Records from a data source

# # # #

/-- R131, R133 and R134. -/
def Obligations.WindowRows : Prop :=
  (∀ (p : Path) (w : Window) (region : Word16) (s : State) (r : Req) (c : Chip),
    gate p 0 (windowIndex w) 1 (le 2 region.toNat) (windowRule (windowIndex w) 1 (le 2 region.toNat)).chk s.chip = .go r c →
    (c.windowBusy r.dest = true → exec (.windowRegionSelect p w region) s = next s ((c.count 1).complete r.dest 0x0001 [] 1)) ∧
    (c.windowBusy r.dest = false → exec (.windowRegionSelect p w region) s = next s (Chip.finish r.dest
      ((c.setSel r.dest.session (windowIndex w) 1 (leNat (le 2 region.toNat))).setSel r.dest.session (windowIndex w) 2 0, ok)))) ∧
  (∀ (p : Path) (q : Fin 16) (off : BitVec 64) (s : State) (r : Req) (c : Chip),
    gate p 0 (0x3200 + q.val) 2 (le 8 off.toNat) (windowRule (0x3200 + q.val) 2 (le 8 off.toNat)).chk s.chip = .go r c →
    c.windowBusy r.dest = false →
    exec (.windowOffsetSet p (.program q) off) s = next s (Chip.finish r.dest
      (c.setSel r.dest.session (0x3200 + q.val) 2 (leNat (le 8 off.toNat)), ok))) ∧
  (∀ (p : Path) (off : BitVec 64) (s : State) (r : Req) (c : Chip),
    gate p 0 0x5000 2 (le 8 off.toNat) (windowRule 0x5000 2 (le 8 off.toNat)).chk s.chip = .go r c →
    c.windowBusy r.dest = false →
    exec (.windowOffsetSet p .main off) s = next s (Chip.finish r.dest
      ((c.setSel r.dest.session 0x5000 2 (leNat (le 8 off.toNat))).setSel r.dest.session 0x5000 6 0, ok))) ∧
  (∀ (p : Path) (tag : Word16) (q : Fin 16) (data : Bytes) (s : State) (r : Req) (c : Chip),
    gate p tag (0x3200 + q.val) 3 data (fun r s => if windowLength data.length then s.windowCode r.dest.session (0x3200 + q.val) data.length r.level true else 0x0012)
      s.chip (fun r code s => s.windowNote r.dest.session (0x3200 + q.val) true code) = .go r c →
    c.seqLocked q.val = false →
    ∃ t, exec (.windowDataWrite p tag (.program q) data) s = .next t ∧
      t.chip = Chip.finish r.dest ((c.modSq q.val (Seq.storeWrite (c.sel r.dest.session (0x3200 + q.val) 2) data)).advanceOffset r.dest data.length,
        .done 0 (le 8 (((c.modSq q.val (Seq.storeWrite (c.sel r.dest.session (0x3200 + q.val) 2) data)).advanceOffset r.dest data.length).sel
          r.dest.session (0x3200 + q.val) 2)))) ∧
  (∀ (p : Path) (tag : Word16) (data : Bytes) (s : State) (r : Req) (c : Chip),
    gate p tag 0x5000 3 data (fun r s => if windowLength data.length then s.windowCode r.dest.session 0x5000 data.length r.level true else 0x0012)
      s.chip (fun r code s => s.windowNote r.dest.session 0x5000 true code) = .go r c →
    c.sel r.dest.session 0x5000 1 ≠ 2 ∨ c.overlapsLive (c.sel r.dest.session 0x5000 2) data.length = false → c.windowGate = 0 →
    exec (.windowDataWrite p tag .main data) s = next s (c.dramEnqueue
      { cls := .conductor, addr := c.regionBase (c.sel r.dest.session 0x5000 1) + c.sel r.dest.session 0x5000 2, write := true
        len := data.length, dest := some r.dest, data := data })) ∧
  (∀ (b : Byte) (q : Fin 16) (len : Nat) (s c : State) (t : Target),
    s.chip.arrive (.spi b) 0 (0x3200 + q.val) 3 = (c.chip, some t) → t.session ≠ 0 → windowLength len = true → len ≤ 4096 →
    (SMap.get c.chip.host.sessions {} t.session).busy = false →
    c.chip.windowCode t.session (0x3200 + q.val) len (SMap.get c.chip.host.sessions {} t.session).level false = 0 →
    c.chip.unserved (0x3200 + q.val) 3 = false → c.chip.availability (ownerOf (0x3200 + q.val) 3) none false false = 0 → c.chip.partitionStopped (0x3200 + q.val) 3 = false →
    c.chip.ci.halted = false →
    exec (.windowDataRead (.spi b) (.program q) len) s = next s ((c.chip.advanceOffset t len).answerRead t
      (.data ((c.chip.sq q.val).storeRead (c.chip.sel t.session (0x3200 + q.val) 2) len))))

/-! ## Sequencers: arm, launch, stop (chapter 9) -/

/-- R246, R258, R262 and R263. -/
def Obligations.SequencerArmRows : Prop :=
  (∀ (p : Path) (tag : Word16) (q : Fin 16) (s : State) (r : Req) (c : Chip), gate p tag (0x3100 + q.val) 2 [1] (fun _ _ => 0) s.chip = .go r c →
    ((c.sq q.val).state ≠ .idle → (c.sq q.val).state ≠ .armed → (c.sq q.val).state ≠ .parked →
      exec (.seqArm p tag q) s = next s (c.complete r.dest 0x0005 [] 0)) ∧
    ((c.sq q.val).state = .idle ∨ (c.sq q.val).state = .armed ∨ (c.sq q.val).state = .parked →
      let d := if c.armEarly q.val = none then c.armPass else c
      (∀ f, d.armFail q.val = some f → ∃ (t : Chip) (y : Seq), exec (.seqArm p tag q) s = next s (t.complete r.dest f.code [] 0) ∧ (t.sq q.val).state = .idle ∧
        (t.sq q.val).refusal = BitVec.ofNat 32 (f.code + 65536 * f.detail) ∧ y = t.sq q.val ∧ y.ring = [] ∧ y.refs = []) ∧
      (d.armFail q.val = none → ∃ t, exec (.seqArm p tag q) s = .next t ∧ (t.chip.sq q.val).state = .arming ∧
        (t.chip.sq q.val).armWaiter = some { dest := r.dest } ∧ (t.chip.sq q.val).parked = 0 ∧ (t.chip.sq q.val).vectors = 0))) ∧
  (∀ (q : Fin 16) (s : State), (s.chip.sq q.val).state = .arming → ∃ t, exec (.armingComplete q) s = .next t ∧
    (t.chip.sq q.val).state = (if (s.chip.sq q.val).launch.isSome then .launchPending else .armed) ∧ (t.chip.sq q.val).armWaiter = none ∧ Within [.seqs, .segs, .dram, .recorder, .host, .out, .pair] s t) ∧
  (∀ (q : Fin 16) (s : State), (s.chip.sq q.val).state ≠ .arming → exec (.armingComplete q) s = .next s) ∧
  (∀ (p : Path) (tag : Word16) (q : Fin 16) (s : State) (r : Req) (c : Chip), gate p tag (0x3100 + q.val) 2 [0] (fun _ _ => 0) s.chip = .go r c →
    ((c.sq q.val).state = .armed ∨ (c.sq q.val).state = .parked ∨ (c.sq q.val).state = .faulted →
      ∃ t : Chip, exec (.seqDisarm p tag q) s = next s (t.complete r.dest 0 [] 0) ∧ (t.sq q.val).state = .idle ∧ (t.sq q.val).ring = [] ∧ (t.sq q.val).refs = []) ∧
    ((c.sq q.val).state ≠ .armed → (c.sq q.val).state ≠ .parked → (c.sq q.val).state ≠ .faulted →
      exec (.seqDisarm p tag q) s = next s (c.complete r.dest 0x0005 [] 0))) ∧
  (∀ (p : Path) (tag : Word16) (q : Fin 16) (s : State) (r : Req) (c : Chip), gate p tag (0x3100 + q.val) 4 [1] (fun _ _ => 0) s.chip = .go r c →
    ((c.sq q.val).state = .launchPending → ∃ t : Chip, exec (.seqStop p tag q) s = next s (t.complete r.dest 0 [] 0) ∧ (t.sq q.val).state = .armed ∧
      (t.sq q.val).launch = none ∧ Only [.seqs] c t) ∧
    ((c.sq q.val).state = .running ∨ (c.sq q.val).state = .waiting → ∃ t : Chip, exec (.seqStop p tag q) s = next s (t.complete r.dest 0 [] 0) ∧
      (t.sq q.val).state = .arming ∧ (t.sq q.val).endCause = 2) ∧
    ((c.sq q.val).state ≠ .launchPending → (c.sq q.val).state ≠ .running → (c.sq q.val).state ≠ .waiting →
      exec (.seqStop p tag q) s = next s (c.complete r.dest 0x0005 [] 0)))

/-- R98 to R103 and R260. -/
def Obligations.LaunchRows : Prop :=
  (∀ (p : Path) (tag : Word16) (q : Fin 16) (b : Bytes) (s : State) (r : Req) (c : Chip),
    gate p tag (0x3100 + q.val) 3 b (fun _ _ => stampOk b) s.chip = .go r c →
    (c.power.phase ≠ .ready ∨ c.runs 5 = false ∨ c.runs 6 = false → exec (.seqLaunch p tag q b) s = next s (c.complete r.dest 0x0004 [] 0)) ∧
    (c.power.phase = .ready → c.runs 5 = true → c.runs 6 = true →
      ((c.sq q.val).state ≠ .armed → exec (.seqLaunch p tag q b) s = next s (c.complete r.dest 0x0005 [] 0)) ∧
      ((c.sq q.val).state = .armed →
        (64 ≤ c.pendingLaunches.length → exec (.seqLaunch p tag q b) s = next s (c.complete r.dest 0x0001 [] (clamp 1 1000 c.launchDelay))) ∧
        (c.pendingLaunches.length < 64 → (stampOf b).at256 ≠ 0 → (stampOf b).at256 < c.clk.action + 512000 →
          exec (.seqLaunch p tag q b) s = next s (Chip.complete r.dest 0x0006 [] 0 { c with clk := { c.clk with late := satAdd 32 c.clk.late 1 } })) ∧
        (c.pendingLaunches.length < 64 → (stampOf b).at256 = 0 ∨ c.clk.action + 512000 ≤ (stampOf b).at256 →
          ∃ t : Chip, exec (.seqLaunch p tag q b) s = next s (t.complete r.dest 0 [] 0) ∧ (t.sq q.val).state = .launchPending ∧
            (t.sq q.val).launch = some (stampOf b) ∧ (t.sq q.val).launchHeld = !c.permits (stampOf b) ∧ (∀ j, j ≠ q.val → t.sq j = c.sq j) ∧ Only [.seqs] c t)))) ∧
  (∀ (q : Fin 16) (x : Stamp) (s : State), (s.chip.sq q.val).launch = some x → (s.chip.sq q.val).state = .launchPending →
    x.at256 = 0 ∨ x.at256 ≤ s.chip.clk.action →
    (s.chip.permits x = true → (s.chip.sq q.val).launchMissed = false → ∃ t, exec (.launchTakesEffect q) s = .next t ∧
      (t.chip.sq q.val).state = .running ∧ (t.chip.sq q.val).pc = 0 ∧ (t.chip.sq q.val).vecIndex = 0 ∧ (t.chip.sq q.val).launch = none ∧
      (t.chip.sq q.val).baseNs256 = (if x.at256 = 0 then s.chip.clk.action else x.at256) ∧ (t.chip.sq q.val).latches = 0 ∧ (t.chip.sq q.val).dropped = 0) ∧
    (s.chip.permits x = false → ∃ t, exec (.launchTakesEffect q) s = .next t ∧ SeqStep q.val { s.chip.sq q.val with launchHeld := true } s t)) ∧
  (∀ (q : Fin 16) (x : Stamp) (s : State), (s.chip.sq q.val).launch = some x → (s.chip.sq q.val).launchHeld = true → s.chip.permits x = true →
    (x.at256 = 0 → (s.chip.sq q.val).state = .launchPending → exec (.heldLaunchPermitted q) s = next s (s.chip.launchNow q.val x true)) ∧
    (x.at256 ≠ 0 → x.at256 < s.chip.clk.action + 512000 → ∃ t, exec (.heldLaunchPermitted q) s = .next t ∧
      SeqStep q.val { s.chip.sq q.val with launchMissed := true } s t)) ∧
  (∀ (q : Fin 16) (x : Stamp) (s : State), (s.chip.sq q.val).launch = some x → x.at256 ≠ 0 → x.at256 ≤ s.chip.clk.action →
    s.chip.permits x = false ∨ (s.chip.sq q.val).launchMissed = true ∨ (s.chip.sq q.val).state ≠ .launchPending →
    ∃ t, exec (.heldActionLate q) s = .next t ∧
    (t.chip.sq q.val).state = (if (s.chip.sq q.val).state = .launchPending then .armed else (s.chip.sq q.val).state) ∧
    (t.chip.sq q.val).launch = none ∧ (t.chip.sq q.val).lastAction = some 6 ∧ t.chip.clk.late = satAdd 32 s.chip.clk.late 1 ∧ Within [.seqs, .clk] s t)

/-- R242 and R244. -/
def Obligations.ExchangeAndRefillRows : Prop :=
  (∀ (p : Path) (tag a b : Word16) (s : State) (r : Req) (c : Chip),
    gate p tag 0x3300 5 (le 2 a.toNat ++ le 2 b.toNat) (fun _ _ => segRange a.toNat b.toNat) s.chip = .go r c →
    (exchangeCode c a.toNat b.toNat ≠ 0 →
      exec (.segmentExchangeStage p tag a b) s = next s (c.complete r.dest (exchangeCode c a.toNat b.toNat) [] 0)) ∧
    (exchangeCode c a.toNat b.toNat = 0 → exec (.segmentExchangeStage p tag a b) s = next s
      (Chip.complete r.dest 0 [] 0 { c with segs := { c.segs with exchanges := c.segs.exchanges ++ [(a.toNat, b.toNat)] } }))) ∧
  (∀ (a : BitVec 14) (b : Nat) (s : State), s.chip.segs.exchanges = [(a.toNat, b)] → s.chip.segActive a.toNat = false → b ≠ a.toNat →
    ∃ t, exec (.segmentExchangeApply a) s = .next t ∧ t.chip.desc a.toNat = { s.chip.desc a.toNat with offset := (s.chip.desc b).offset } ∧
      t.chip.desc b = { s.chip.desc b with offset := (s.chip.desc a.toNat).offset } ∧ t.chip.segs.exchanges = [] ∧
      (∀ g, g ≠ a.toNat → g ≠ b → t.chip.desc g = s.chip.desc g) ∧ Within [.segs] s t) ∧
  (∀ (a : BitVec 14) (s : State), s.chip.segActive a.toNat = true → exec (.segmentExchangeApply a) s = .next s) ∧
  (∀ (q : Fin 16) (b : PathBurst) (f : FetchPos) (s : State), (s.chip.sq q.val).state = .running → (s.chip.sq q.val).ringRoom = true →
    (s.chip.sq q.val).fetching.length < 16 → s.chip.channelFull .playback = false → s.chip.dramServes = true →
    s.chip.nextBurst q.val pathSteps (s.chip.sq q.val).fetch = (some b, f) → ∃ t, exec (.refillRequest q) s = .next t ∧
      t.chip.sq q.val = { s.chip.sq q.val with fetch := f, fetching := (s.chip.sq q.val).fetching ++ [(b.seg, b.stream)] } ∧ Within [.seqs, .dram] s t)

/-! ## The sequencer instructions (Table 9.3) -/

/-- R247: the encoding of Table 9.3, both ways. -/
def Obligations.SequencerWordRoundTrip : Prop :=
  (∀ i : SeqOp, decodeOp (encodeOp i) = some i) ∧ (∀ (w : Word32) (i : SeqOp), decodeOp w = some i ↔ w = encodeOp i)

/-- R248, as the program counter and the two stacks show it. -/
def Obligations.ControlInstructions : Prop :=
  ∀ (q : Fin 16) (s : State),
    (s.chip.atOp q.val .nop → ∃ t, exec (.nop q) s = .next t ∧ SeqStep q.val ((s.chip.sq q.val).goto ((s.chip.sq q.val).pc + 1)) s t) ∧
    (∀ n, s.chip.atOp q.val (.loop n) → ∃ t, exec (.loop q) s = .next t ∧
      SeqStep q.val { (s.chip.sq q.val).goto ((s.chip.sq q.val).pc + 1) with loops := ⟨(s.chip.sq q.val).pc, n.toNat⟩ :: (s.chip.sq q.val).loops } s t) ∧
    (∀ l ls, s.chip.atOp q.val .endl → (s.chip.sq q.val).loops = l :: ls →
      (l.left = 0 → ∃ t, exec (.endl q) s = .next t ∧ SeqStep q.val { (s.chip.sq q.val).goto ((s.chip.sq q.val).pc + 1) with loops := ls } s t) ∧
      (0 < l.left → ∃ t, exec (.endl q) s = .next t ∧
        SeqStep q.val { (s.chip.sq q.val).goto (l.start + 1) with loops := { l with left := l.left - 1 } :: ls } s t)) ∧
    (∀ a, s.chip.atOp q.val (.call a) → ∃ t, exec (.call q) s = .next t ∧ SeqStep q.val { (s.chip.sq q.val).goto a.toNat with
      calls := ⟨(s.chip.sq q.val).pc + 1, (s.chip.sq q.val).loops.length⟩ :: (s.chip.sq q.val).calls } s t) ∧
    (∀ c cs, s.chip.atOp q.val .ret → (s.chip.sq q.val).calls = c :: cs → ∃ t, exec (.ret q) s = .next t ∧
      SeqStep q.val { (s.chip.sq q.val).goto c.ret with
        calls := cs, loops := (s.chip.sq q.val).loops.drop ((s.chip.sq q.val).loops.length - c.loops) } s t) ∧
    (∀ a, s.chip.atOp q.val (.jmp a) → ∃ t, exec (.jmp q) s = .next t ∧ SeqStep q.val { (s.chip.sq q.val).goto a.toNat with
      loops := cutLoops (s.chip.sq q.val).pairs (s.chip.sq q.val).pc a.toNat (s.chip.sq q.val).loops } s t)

# # # #

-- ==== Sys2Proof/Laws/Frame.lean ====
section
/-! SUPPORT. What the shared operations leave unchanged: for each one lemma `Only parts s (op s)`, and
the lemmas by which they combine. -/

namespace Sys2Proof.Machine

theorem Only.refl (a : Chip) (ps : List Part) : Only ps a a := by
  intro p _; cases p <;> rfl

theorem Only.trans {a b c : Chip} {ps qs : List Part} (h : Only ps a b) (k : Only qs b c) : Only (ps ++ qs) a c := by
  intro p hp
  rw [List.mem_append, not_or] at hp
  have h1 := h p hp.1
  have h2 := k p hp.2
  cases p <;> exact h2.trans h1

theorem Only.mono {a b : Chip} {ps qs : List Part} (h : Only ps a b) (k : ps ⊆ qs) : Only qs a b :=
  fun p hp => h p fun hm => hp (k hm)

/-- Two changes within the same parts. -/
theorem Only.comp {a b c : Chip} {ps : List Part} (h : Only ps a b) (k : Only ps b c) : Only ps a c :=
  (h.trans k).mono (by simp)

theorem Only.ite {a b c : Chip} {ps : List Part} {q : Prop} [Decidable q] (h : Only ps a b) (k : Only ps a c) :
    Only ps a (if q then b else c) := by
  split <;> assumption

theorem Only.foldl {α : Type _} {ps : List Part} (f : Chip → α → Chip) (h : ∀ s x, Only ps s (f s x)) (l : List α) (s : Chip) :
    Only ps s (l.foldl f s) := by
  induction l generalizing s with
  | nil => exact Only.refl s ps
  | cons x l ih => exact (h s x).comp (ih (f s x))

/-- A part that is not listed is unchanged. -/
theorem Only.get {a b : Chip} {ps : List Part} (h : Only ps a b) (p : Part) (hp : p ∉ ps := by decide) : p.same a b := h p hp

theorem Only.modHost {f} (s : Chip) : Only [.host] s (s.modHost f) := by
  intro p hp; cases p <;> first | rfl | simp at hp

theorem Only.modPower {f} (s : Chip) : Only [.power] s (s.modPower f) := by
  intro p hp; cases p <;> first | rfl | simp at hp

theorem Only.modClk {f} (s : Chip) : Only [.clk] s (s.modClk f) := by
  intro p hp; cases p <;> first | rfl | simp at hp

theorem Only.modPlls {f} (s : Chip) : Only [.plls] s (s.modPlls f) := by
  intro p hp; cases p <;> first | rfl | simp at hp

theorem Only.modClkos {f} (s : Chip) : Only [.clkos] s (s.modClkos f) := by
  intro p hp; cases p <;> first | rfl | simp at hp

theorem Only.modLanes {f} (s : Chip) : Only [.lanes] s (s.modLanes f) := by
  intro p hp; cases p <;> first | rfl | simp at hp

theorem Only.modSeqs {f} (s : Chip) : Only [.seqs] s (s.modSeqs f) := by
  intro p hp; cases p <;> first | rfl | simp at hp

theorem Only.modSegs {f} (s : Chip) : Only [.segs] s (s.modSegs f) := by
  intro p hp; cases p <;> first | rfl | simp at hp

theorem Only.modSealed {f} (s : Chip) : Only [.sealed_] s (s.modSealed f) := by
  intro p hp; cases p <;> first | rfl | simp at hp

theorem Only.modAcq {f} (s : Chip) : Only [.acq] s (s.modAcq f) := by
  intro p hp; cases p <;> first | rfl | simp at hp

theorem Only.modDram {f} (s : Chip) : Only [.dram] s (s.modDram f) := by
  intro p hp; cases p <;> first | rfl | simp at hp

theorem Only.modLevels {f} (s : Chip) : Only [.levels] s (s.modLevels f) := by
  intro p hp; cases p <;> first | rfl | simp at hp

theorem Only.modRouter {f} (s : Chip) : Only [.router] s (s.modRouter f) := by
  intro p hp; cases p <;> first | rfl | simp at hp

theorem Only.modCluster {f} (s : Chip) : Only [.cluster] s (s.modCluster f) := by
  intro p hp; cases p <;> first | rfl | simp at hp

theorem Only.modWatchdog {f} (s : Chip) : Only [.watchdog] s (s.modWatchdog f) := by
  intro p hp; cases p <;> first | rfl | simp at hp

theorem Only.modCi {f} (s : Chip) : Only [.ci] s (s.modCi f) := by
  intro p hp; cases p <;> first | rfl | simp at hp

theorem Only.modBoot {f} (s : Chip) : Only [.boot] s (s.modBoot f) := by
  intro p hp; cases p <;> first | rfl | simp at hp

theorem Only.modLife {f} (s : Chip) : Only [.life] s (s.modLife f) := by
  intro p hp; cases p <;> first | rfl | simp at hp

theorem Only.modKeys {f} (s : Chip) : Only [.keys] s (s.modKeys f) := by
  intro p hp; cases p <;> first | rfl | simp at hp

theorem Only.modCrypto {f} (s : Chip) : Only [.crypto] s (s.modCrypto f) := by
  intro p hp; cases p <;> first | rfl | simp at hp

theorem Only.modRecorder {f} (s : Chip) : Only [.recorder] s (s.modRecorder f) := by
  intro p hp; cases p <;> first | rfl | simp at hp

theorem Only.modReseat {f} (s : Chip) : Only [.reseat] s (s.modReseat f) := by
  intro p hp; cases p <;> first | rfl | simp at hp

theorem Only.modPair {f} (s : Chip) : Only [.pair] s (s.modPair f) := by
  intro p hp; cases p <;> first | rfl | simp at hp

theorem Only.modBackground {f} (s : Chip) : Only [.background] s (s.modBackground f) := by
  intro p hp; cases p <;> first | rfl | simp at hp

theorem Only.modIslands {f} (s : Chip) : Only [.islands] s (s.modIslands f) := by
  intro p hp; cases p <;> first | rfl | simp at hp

# # # #

**PROBLEM**
Word for word, restate the lines above from the line containing "and R134. -/" through the line containing "(c.windowBusy r.dest = true", with both included and nothing else.

**ANSWER FOR THIS EXERCISE**
/-- R131, R133 and R134. -/
def Obligations.WindowRows : Prop :=
  (∀ (p : Path) (w : Window) (region : Word16) (s : State) (r : Req) (c : Chip),
    gate p 0 (windowIndex w) 1 (le 2 region.toNat) (windowRule (windowIndex w) 1 (le 2 region.toNat)).chk s.chip = .go r c →
    (c.windowBusy r.dest = true → exec (.windowRegionSelect p w region) s = next s ((c.count 1).complete r.dest 0x0001 [] 1)) ∧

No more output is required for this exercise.